Test Approches for Green and Brown Field Projects

The picture  on the right side show the relationships between the different test levels. The tests are a kind of test stages in green field projects. Usually, the stages are done from bottom to top and from different parties or members of the time.

 

 

Green Field Projects (and also new code in brown field if possible)

Here it is to be pointed out, that the usual order of testing in Green Field Projects (and code writing) is done in the following direction:

  1. Writing Code (developer)
  2. Checking Code (developer and CI system with plugins)
  3. Writing Unit Tests (performed as block in TDD with steps 1 and 2)
  4. Writing Component Tests (developer and QA)
  5. Writing Integration Tests (developer and QA)
  6. Setting up automated GUI tests (QA)
  7. Manual Testing (QA and if needed, developers conducted by QA)
  8. Endurance Tests (QA)
  9. Performance Tests
  10. Load Tests (Stress Tests)
  11. Decoupled: Penetration Tests (continuously by all, but systematically by QA)

The first three steps which go hand in hand and in TDD it seems that the numbering is reorder to 3, 1 and 2, but the code of the tests is also code.

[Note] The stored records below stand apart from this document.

/-- R105, R132, R133 and Table Prog-11: each lane instruction sets the 64 lanes of vd to its function of the operand lanes, and marks a saturation where one occurred.
Every other register, every bench and everything outside the array stays.
R104, R105 and Table Prog-11: VADD and VSUB on lanes and on lane pairs, VALIGN on pairs, VLD, VST and VREQ: what goes to the registers or to the bench. A form that stores leaves every
bench byte outside the bytes it stores, and one that loads leaves every bench byte. R83, R84: where the copies of the shifter or the requantizer differ, VALIGN or VREQ
stops its array with INTEGRITY. -/
def Obligations.VectorInstructions : Prop :=
  (∀ (a : ArrayIx) (s : State) (o : Nat) (l : ArrLaunch) (k : BitVec 256) (x : Instr) (f : VecOp → Arr → Nat → Int × Bool),
    (o, x, f) ∈ ([
      (0x24, .vmin a, fun v y i => (min (y.laneI v.va i) (v.b y i), false)),
      (0x25, .vmax a, fun v y i => (max (y.laneI v.va i) (v.b y i), false)),
      (0x26, .vcmp a, fun v y i => (if compareBy v.sub (y.laneI v.va i) (v.b y i) then 1 else 0, false)),
      (0x27, .vsel a, fun v y i => (if y.lane v.vc i = 0 then v.b y i else y.laneI v.va i, false)),
      (0x28, .vand a, fun v y i => ((y.lane v.va i &&& BitVec.ofInt 32 (v.b y i)).toInt, false)),
      (0x29, .vor a, fun v y i => ((y.lane v.va i ||| BitVec.ofInt 32 (v.b y i)).toInt, false)),
      (0x2A, .vxor a, fun v y i => ((y.lane v.va i ^^^ BitVec.ofInt 32 (v.b y i)).toInt, false)),
      (0x2B, .vmul16 a, fun v y i => (signed 16 (bitsOf 32 (y.laneI v.va i)) * signed 16 (bitsOf 32 (v.b y i)), false)),
      (0x2C, .vmul32 a, fun v y i => clamp32 (y.laneI v.va i * v.b y i)),
      (0x2D, .vshl a, fun v y i => clamp32 (y.laneI v.va i * 2 ^ v.shift y i)),
      (0x2E, .vshr a, fun v y i => (shiftIn (v.rounding y) (y.laneI v.va i) (v.shift y i) i, false)),
      (0x30, .vblen a, fun v y i => ((bitlen (y.laneI v.va i).natAbs : Nat), false)),
      (0x31, .vlut a, fun v y i =>
        let j := clampTo 0 1023 ((y.laneI v.va i - v.imm) / 2 ^ v.shift y i)
        ((getD y.tables (v.table * 1024 + j.1.toNat) 0).toInt, j.2)),
      (0x32, .vbsum a, fun v y i => clamp32 ((blockLanes y v.va i).foldl (· + ·) 0)),
      (0x33, .vbmax a, fun v y i => ((blockLanes y v.va i).foldl max (y.laneI v.va (i / 32 * 32)), false)),
      (0x35, .vmov a, fun v y i => (y.laneI v.va i, false))] : List (Nat × Instr × (VecOp → Arr → Nat → Int × Bool))) →
    s.AtInstr a o l k →
    let v := vecOp (s.arr a) k
    ∃ t, exec x s = .next t ∧ s.Advanced t a ∧
      (∀ i, i < 64 → (t.arr a).lane v.vd i = BitVec.ofInt 32 (f v (s.arr a) i).1) ∧
      (∀ r i, r ≠ v.vd → i < 64 → (t.arr a).lane r i = (s.arr a).lane r i) ∧
      (t.arr a).satSeen = ((s.arr a).satSeen || (List.range 64).any fun i => (f v (s.arr a) i).2) ∧
      (t.arr a).s = (s.arr a).s ∧ (t.arr a).tables = (s.arr a).tables ∧ t = { s with arrs := t.arrs }) ∧
  (∀ (a : ArrayIx) (s : State) (o : Nat) (l : ArrLaunch) (k : BitVec 256), s.AtInstr a o l k →
    let y := s.arr a
    let v := vecOp y k
    (∀ x f, (o, x, f) ∈ ([(0x22, .vadd a, (· + ·)), (0x23, .vsub a, (· - ·))] : List (Nat × Instr × (Int → Int → Int))) →
      ∃ t, exec x s = .next t ∧ s.Advanced t a ∧ t = { s with arrs := t.arrs } ∧
        (v.w64 = false → ∀ i, i < 64 → (t.arr a).lane v.vd i = BitVec.ofInt 32 (clamp32 (f (y.laneI v.va i) (v.b y i))).1) ∧
        (v.w64 = true → ∀ i, i < 64 →
          (t.arr a).pairI v.vd i = (if v.sub = 1 then clamp48 (f (y.pairI v.va i) (v.b64 y i)) else clamp64 (f (y.pairI v.va i) (v.b64 y i))).1) ∧
        (∀ r i, r ≠ v.vd → (v.w64 = false ∨ r ≠ v.vd + 1) → i < 64 → (t.arr a).lane r i = y.lane r i)) ∧
    (o = 0x2F → y.upset.align = false → ∃ t, exec (.valign a) s = .next t ∧ s.Advanced t a ∧ t = { s with arrs := t.arrs } ∧
      ∀ i, i < 64 → (t.arr a).pairI v.vd i = (align (y.pairI v.va i) v.imm (v.b y 0)).1) ∧
    (o = 0x20 → ∀ bs, s.readBench a v.line (8 * (match v.sub with
        | 0 => 32
        | 1 => 4
        | 2 => 8
        | 3 => 16
        | _ => 64)) = .ok bs →
      ∃ t, exec (.vld a) s = .next t ∧ s.Advanced t a ∧ t = { s with arrs := t.arrs } ∧
        (v.sub = 0 → ∀ i, i < 64 → (t.arr a).lane v.vd i = BitVec.ofInt 32 (signed 32 (ofBytes bs >>> (32 * i)))) ∧
        (v.sub = 1 → ∀ i, i < 64 → (t.arr a).lane v.vd i = BitVec.ofInt 32 (signed 4 (ofBytes bs >>> (4 * i)))) ∧
        (v.sub = 2 → ∀ i, i < 64 → (t.arr a).lane v.vd i = BitVec.ofInt 32 (signed 8 (ofBytes bs >>> (8 * i)))) ∧
        (v.sub = 3 → ∀ i, i < 64 → (t.arr a).lane v.vd i = BitVec.ofInt 32 (signed 16 (ofBytes bs >>> (16 * i)))) ∧
        (4 ≤ v.sub → ∀ i, i < 64 → (t.arr a).pairI v.vd i = signed 64 (ofBytes bs >>> (64 * i)))) ∧
    (o = 0x21 → ∃ t, exec (.vst a) s = .next t ∧ s.Advanced t a ∧ t = { s with arrs := t.arrs, bench := t.bench, tier := t.tier } ∧
      (v.line + 512 ≤ 2 ^ 18 → v.sub ≠ 4 → ∀ i, i < 256 →
        memGet t.bench (a.val * 2 ^ 18 + v.line + i) = ((pack 32 ((List.range 64).map (y.laneI v.va)))[i]?).getD 0) ∧
      (v.line + 512 ≤ 2 ^ 18 → ∀ j, (j < a.val * 2 ^ 18 + v.line ∨ a.val * 2 ^ 18 + v.line + (if v.sub = 4 then 512 else 256) ≤ j) →
        memGet t.bench j = memGet s.bench j)) ∧
    (o = 0x2F → y.upset.align = true → exec (.valign a) s = .next (stopArray a l (integrity 1 3 a) (noteChecks a ⟨0, 1⟩ s))) ∧
    (o = 0x34 → y.upset.requant = true → exec (.vreq a) s = .next (stopArray a l (integrity 1 3 a) (noteChecks a ⟨0, 1⟩ s))) ∧
    (o = 0x34 → y.upset.requant = false →
      let r := requantize ((List.range 32).map fun i => if v.w64 then y.pairI v.va i else y.laneI v.va i) v.imm (elemBits v.sub) (v.rounding y)
      ∃ t, exec (.vreq a) s = .next t ∧ s.Advanced t a ∧ memGet t.bench (a.val * 2 ^ 18 + v.scale) = scale8Byte r.e ∧
        (t.arr a).satSeen = (y.satSeen || r.sat) ∧ t = { s with arrs := t.arrs, bench := t.bench, tier := t.tier }))
/-- R113 to R117: a KLAUNCH on free arrays of its partition that hold the image starts every one of them at instruction 0, with its index in s0, the argument in s1 and zero
in the others, and runs on; a KPRELOAD makes its image resident on its arrays and ends OK. -/
def Obligations.LaunchCommands : Prop :=
  ∀ (c : CmdRef) (s : State) (i : InFlight),
    (s.ready c 0x0300 = some i → checkArrays (s.cmdPart c) (launchArrays i.pkt) s = .ok () →
      (launchArrays i.pkt).all (s.hasImage (addr154 (op i.pkt 32 8))) = true →
      ∃ t, exec (.klaunch c) s = .next t ∧ t.Running c ∧ t = { s with cmd := t.cmd, arrs := t.arrs } ∧
        (∀ n, n < (launchArrays i.pkt).length →
          let x := t.arr ((launchArrays i.pkt)[n]?.getD 0)
          x.pc = 0 ∧ x.phase = .running ∧ x.launch = some { cmd := c, index := n, det := i.det } ∧ (x.sreg 0).toNat = n ∧
          x.sreg 1 = BitVec.ofNat 32 (op i.pkt 44 4) ∧ (∀ r, 2 ≤ r → x.sreg r = 0) ∧ x.image = (s.arr ((launchArrays i.pkt)[n]?.getD 0)).image) ∧
        (∀ a, a ∉ launchArrays i.pkt → t.arr a = s.arr a)) ∧
    (s.ready c 0x0301 = some i → checkArrays (s.cmdPart c) (launchArrays i.pkt) s = .ok () → launchArrays i.pkt ≠ [] →
      ∀ im, loadImage c (s.cmdPart c) (addr154 (op i.pkt 32 8)) (s.updIn c ({ · with stage := .running })) = .ok im →
      ∃ t, exec (.kpreload c) s = .next t ∧ t.Ended c .ok 0 0 ∧ (∀ a ∈ launchArrays i.pkt, (t.arr a).image = some im) ∧
        (∀ a, a ∉ launchArrays i.pkt → t.arr a = s.arr a) ∧ s.SameMemory t)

The tests become from one step to the next less detailed, but go more into use cases and real world scenarios. The tests become also more and more realistic in the configuration and setup in relationship to the target environment. Even patch levels need to be controlled, if needed.

Brown Field Projects

In Brown Field Projects it is the other way around. A legacy code base is available and not under test. The approach can not go here to write unit tests first, because it is too much work to do and in most cases it takes a long time to understand the old legacy code. To get a good unit test suite, one calculates roughly to have at least 1 unit test for every 100 lines. In a legacy code base for only 100,000 lines it would mean to write at least 1,000 meaningful unit tests. This work would really suck…

The approach goes here to write integration tests first to assure the basic functionality. The basic use cases need to be right and the functionality is assured. With integration tests not all paths of working can be checked, but the basic behavior, the correct results for the most important use cases and the error handling for the most common error scenarios can be checked.

As soon as new functionality is developed, functionality changed or extended, new integration tests are to be implemented first to assure the still needed functionality stays unchanged and the new functionality is tested as it is required. Unit test and other tests are implemented as needed and practical.

As soon as an integration check fails, the failure analysis will reveal the details of the issue. These details are then check with additionally developed component and unit tests. As long as this procedure is used, more and more meaningful unit tests are developed and the more test coverage is reached.

The same is with GUI tests. At first one has only a chance to perform manual GUI tests. Later on the most common use cases and the general GUI behavior can be tested automatically. This also leads to a better test coverage.

In Brown Field Projects the tests in different tests groups are also developed in parallel. Integration tests are developed in parallel with the performing of manual testing which assures the current ability to deliver of the software. The current situation at hand dictates what is to be done.